▸ GOAL OF THE EXERCISE
As the lines appear below, please set them down exactly, starting at the first and finishing with the one containing "(s.modPins f).pfx = s.pfx".

-------- SUPPLIED DATA

@[simp] theorem State.modPins_parts (s : State) (f : Pins → Pins) :
    (s.modPins f).pending = s.pending ∧ (s.modPins f).free = s.free ∧ (s.modPins f).pins = f s.pins ∧
    (s.modPins f).pwr = s.pwr ∧ (s.modPins f).thm = s.thm ∧ (s.modPins f).clk = s.clk ∧
    (s.modPins f).start = s.start ∧ (s.modPins f).img = s.img ∧ (s.modPins f).resp = s.resp ∧
    (s.modPins f).tly = s.tly ∧ (s.modPins f).spare = s.spare ∧ (s.modPins f).bbx = s.bbx ∧
    (s.modPins f).link = s.link ∧ (s.modPins f).coh = s.coh ∧ (s.modPins f).ext = s.ext ∧
    (s.modPins f).hbm = s.hbm ∧ (s.modPins f).rng = s.rng ∧ (s.modPins f).io = s.io ∧ (s.modPins f).seqs = s.seqs ∧
    (s.modPins f).pfx = s.pfx ∧ (s.modPins f).casc = s.casc ∧ (s.modPins f).ops = s.ops ∧
    (s.modPins f).attn = s.attn ∧ (s.modPins f).core = s.core ∧ (s.modPins f).cdc = s.cdc ∧
    (s.modPins f).tier = s.tier ∧ (s.modPins f).wt = s.wt ∧ (s.modPins f).ftl = s.ftl ∧ (s.modPins f).sch = s.sch ∧
    (s.modPins f).sec = s.sec ∧ (s.modPins f).mgmt = s.mgmt := by
  refine ⟨rfl, rfl, rfl, rfl, rfl, rfl, rfl, rfl, rfl, rfl, rfl, rfl, rfl, rfl, rfl, rfl, rfl, rfl, rfl, rfl, rfl, rfl, rfl, rfl, rfl, rfl, rfl, rfl, rfl, rfl, rfl⟩

@[simp] theorem State.modPwr_parts (s : State) (f : Power → Power) :
    (s.modPwr f).pending = s.pending ∧ (s.modPwr f).free = s.free ∧ (s.modPwr f).pins = s.pins ∧
    (s.modPwr f).pwr = f s.pwr ∧ (s.modPwr f).thm = s.thm ∧ (s.modPwr f).clk = s.clk ∧
    (s.modPwr f).start = s.start ∧ (s.modPwr f).img = s.img ∧ (s.modPwr f).resp = s.resp ∧
    (s.modPwr f).tly = s.tly ∧ (s.modPwr f).spare = s.spare ∧ (s.modPwr f).bbx = s.bbx ∧
    (s.modPwr f).link = s.link ∧ (s.modPwr f).coh = s.coh ∧ (s.modPwr f).ext = s.ext ∧ (s.modPwr f).hbm = s.hbm ∧
    (s.modPwr f).rng = s.rng ∧ (s.modPwr f).io = s.io ∧ (s.modPwr f).seqs = s.seqs ∧ (s.modPwr f).pfx = s.pfx ∧
    (s.modPwr f).casc = s.casc ∧ (s.modPwr f).ops = s.ops ∧ (s.modPwr f).attn = s.attn ∧
    (s.modPwr f).core = s.core ∧ (s.modPwr f).cdc = s.cdc ∧ (s.modPwr f).tier = s.tier ∧ (s.modPwr f).wt = s.wt ∧
    (s.modPwr f).ftl = s.ftl ∧ (s.modPwr f).sch = s.sch ∧ (s.modPwr f).sec = s.sec ∧
    (s.modPwr f).mgmt = s.mgmt := by
  refine ⟨rfl, rfl, rfl, rfl, rfl, rfl, rfl, rfl, rfl, rfl, rfl, rfl, rfl, rfl, rfl, rfl, rfl, rfl, rfl, rfl, rfl, rfl, rfl, rfl, rfl, rfl, rfl, rfl, rfl, rfl, rfl⟩

@[simp] theorem State.modThm_parts (s : State) (f : Thermal → Thermal) :
    (s.modThm f).pending = s.pending ∧ (s.modThm f).free = s.free ∧ (s.modThm f).pins = s.pins ∧
    (s.modThm f).pwr = s.pwr ∧ (s.modThm f).thm = f s.thm ∧ (s.modThm f).clk = s.clk ∧
    (s.modThm f).start = s.start ∧ (s.modThm f).img = s.img ∧ (s.modThm f).resp = s.resp ∧
    (s.modThm f).tly = s.tly ∧ (s.modThm f).spare = s.spare ∧ (s.modThm f).bbx = s.bbx ∧
    (s.modThm f).link = s.link ∧ (s.modThm f).coh = s.coh ∧ (s.modThm f).ext = s.ext ∧ (s.modThm f).hbm = s.hbm ∧
    (s.modThm f).rng = s.rng ∧ (s.modThm f).io = s.io ∧ (s.modThm f).seqs = s.seqs ∧ (s.modThm f).pfx = s.pfx ∧
    (s.modThm f).casc = s.casc ∧ (s.modThm f).ops = s.ops ∧ (s.modThm f).attn = s.attn ∧
    (s.modThm f).core = s.core ∧ (s.modThm f).cdc = s.cdc ∧ (s.modThm f).tier = s.tier ∧ (s.modThm f).wt = s.wt ∧
    (s.modThm f).ftl = s.ftl ∧ (s.modThm f).sch = s.sch ∧ (s.modThm f).sec = s.sec ∧
    (s.modThm f).mgmt = s.mgmt := by
  refine ⟨rfl, rfl, rfl, rfl, rfl, rfl, rfl, rfl, rfl, rfl, rfl, rfl, rfl, rfl, rfl, rfl, rfl, rfl, rfl, rfl, rfl, rfl, rfl, rfl, rfl, rfl, rfl, rfl, rfl, rfl, rfl⟩
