-- ==== Sys2Proof/Laws/Home.lean ====
section
/-! SUPPORT. The home: requests served at once, snoops opened, and the frames of its parts. -/

namespace Sys2Proof.Machine

open Sys2Proof

theorem forEach_id {α : Type} (f : α → State → State) (l : List α) (s : State) (h : ∀ x ∈ l, f x s = s) : forEach l f s = s := by
  unfold forEach
  induction l with
  | nil => rfl
  | cons x r ih =>
    rw [List.foldl_cons, h x (by simp)]
    exact ih fun y hy => h y (by simp [hy])

theorem mget_mem {α : Type} {m : AMap α} {k : Nat} {v : α} (h : mget m k = some v) : (k, v) ∈ m := by
  induction m with
  | nil => cases h
  | cons x r ih =>
    obtain ⟨j, w⟩ := x
    unfold mget at h
    split at h
    · next e => cases h; rw [← beq_iff_eq.mp e]; exact List.mem_cons_self
    · exact List.mem_cons_of_mem _ (ih h)

theorem modCoh_id (s : State) (f : Coh → Coh) (h : f s.coh = s.coh) : s.modCoh f = s := by unfold State.modCoh; rw [h]

theorem modLink_id (s : State) (f : Link → Link) (h : f s.link = s.link) : s.modLink f = s := by unfold State.modLink; rw [h]

theorem modCoh_congr {s : State} {f g : Coh → Coh} (h : f s.coh = g s.coh) : s.modCoh f = s.modCoh g := by
  unfold State.modCoh; rw [h]

theorem extOf_mem {s : State} {a : Nat} {x : Nat × Extent} (h : extOf s a = some x) : x ∈ s.ext.table := by
  unfold extOf at h
  split at h
  · cases h
  · split at h
    · cases h
    · next m =>
      split at h
      · cases h; exact mget_mem m
      · cases h

/-- With no revocation in progress no recall starts and no extent is freed. -/

theorem quiet_ends (s : State) (h : ∀ x ∈ s.ext.table, x.2.rev = none) : settleExtents (startRecalls s) = s := by
  have a : startRecalls s = s := by
    unfold startRecalls
    refine forEach_id _ _ _ fun x _ => ?_
    cases e : extOf s x.1 with
    | none => rfl
    | some y =>
      obtain ⟨e1, ext⟩ := y
      have : ext.rev = none := h _ (extOf_mem e)
      dsimp only
      rw [this]
  rw [a]
  unfold settleExtents
  refine forEach_id _ _ _ fun x hx => ?_
  rw [h x hx]

theorem send_coh (m : OutMsg) (s : State) : (send m s).coh = s.coh :=
  (send_touches (μ := partSet [.link, .sec]) m (by decide) (.refl _ s)).coh.resolve_left (by decide)

theorem send_ext (m : OutMsg) (s : State) : (send m s).ext = s.ext :=
  (send_touches (μ := partSet [.link, .sec]) m (by decide) (.refl _ s)).ext.resolve_left (by decide)
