theorem i3cWriteOk_iff (bytes : List Byte) : i3cWriteOk bytes = true ↔
    (4 ≤ bytes.length ∧ field bytes 0 4 < 2 ^ 24 ∧ field bytes 0 4 % 4 = 0 ∧ (bytes.length = 4 ∨ accessOk (field bytes 0 4) (bytes.length - 4) = true)) := by
  unfold i3cWriteOk
  simp only [Bool.and_eq_true, Bool.or_eq_true, beq_iff_eq, decide_eq_true_eq, and_assoc]

/-- The word a low register shows. -/

theorem regWord_low (lat : List Nat) (s : State) :
    regWord lat s 0x00108 = now s % 2 ^ 32 ∧ regWord lat s 0x60120 = s.attn.keys % 2 ^ 32 ∧
    regWord lat s 0x90020 = (if s.start.wearReady then s.ftl.seqNo else 0) % 2 ^ 32 ∧
    regWord lat s 0xA0304 = (ctxOf s s.sch.acctSel).cyc % 2 ^ 32 ∧ regWord lat s 0xA0310 = (ctxOf s s.sch.acctSel).save % 2 ^ 32 ∧
    regWord lat s 0xD0028 = bbxWord s := by
  refine ⟨?_, ?_, ?_, ?_, ?_, ?_⟩
  · rfl
  · rfl
  · show (if s.start.wearReady = true then lo32 s.ftl.seqNo else 0) = _
    cases s.start.wearReady <;> rfl
  · rfl
  · rfl
  · rfl

theorem regWord_high (lat : List Nat) (s : State) :
    regWord lat s 0x0010C = nth lat 0 0 ∧ regWord lat s 0x60124 = nth lat 1 0 ∧ regWord lat s 0x90024 = nth lat 2 0 ∧
    regWord lat s 0xA0308 = nth lat 3 0 ∧ regWord lat s 0xA0314 = nth lat 4 0 := by
  refine ⟨?_, ?_, ?_, ?_, ?_⟩
  · rfl
  · rfl
  · rfl
  · rfl
  · rfl

theorem readOne_at {path : Path} {off : Nat} {s : State} (h : servedAt path off s = true) :
    readOne path off s = putReply [(readWord path off s).1] (readWord path off s).2 := servedAt_access h _

theorem operator_reads {path : Path} {off : Nat} {s : State} (ho : (partyOf s path).isOperator = true) : readWord path off s = rawRead path off s := by
  have h : partyOf s path = .operator := by
    generalize partyOf s path = x at ho ⊢
    cases x <;> first | rfl | cases ho
  unfold readWord
  rw [h]
  rfl

/-- The operator's read of a low word, which latches the upper one for the path it uses. -/

theorem pair_read {path : Path} {off i V : Nat} {s : State} (h : operates path off s = true) (hw : ∀ lat, regWord lat s off = V % 2 ^ 32)
    (hn : highNow s i = V / 2 ^ 32 % 2 ^ 32) (hl : latchAt off = some i) (hd : (off == 0xB002C) = false) :
    readOne path off s = { s with mgmt := { s.mgmt with
      reply := [V % 2 ^ 32]
      latI3c := if path = .i3c then lput s.mgmt.latI3c i (V / 2 ^ 32 % 2 ^ 32) else s.mgmt.latI3c
      latDl := if path = .i3c then s.mgmt.latDl else lput s.mgmt.latDl i (V / 2 ^ 32 % 2 ^ 32) } } := by
  obtain ⟨hs, ho⟩ : servedAt path off s = true ∧ (partyOf s path).isOperator = true := by
    unfold operates at h; rw [Bool.and_eq_true] at h; exact h
  rw [readOne_at hs, operator_reads ho]
  have e : rawRead path off s = (V % 2 ^ 32, latch path i s) := by
    unfold rawRead readEffect
    rw [if_neg (by rw [hd]; exact Bool.false_ne_true), hw, hl]
  rw [e]
  unfold latch
  rw [hn]
  cases path <;> rfl

/-- One access of the operator that reads both words of a pair gives one value. -/

theorem pair_whole {h : Hdr} {off i V : Nat} {s : State} (ho : operates (.dorlink h.key) off s = true) (ht : takes h s = true) (hlen : i < s.mgmt.latDl.length)
    (hw : ∀ lat, regWord lat (took h mtMgmtRd s) off = V % 2 ^ 32) (hh : ∀ lat (t : State), regWord lat t (off + 4) = nth lat i 0)
    (hn : highNow (took h mtMgmtRd s) i = V / 2 ^ 32 % 2 ^ 32) (hl : latchAt off = some i) (hl4 : latchAt (off + 4) = none)
    (hd : (off == 0xB002C) = false ∧ (off + 4 == 0xB002C) = false ∧ (off + 4 == 0xD0028) = false) (hok : accessOk off 8 = true) :
    exec (.mgmtRd h off 8) s = .next (reply h mtMgmtData 3 0 0 (leBytes 4 (V % 2 ^ 32) ++ leBytes 4 (V / 2 ^ 32 % 2 ^ 32))
      { took h mtMgmtRd s with mgmt := { s.mgmt with latDl := lput s.mgmt.latDl i (V / 2 ^ 32 % 2 ^ 32) } }) := by
  obtain ⟨hs, hp⟩ : servedAt (.dorlink h.key) off s = true ∧ (partyOf s (.dorlink h.key)).isOperator = true := by
    unfold operates at ho; rw [Bool.and_eq_true] at ho; exact ho
  have hr : s.pins.rdy = true := by
    unfold servedAt at hs; simp only [Bool.and_eq_true] at hs; exact hs.1.1.1
  rw [(mgmtRd_clause s _ h off 8 ht rfl).2.2 hr hok]
  obtain ⟨u, hu⟩ : ∃ u, u = took h mtMgmtRd s := ⟨_, rfl⟩
  have um : u.mgmt = s.mgmt := by rw [hu]; rfl
  have up : (partyOf u (.dorlink h.key)).isOperator = true := by rw [hu]; exact hp
  rw [← hu] at hw hn ⊢
  obtain ⟨w, hw'⟩ : ∃ w : State, w = { u with mgmt := { s.mgmt with latDl := lput s.mgmt.latDl i (V / 2 ^ 32 % 2 ^ 32) } } := ⟨_, rfl⟩
  have e1 : readWord (.dorlink h.key) off u = (V % 2 ^ 32, w) := by
    rw [operator_reads up]
    unfold rawRead readEffect
    rw [if_neg (by rw [hd.1]; exact Bool.false_ne_true), hw, hl]
    dsimp only
    have : latch (.dorlink h.key) i u = w := by
      show { u with mgmt := { u.mgmt with latDl := lput u.mgmt.latDl i (highNow u i) } } = w
      rw [hn, hw', um]
    rw [this]
  have wp : (partyOf w (.dorlink h.key)).isOperator = true := by rw [hw']; exact up
  have e2 : readWord (.dorlink h.key) (off + 4) w = (V / 2 ^ 32 % 2 ^ 32, w) := by
    rw [operator_reads wp]
    unfold rawRead readEffect
    rw [if_neg (by rw [hd.2.1]; exact Bool.false_ne_true), hh, hl4]
    dsimp only
    rw [if_neg (by rw [hd.2.2]; exact Bool.false_ne_true), hw']
    show (nth (lput s.mgmt.latDl i _) i 0, _) = _
    rw [nth_lput _ _ _ _ hlen]
  unfold answerMgmtRd
  rw [show 8 / 4 = 2 from rfl]
  simp only [readWords, if_true, e1, e2]
  rw [← hw']
  rfl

----------------

▸ EXERCISE RESPONSE
@[simp] theorem State.modPins_parts (s : State) (f : Pins → Pins) :
    (s.modPins f).pending = s.pending ∧ (s.modPins f).free = s.free ∧ (s.modPins f).pins = f s.pins ∧
    (s.modPins f).pwr = s.pwr ∧ (s.modPins f).thm = s.thm ∧ (s.modPins f).clk = s.clk ∧
    (s.modPins f).start = s.start ∧ (s.modPins f).img = s.img ∧ (s.modPins f).resp = s.resp ∧
    (s.modPins f).tly = s.tly ∧ (s.modPins f).spare = s.spare ∧ (s.modPins f).bbx = s.bbx ∧
    (s.modPins f).link = s.link ∧ (s.modPins f).coh = s.coh ∧ (s.modPins f).ext = s.ext ∧
    (s.modPins f).hbm = s.hbm ∧ (s.modPins f).rng = s.rng ∧ (s.modPins f).io = s.io ∧ (s.modPins f).seqs = s.seqs ∧
    (s.modPins f).pfx = s.pfx ∧ (s.modPins f).casc = s.casc ∧ (s.modPins f).ops = s.ops ∧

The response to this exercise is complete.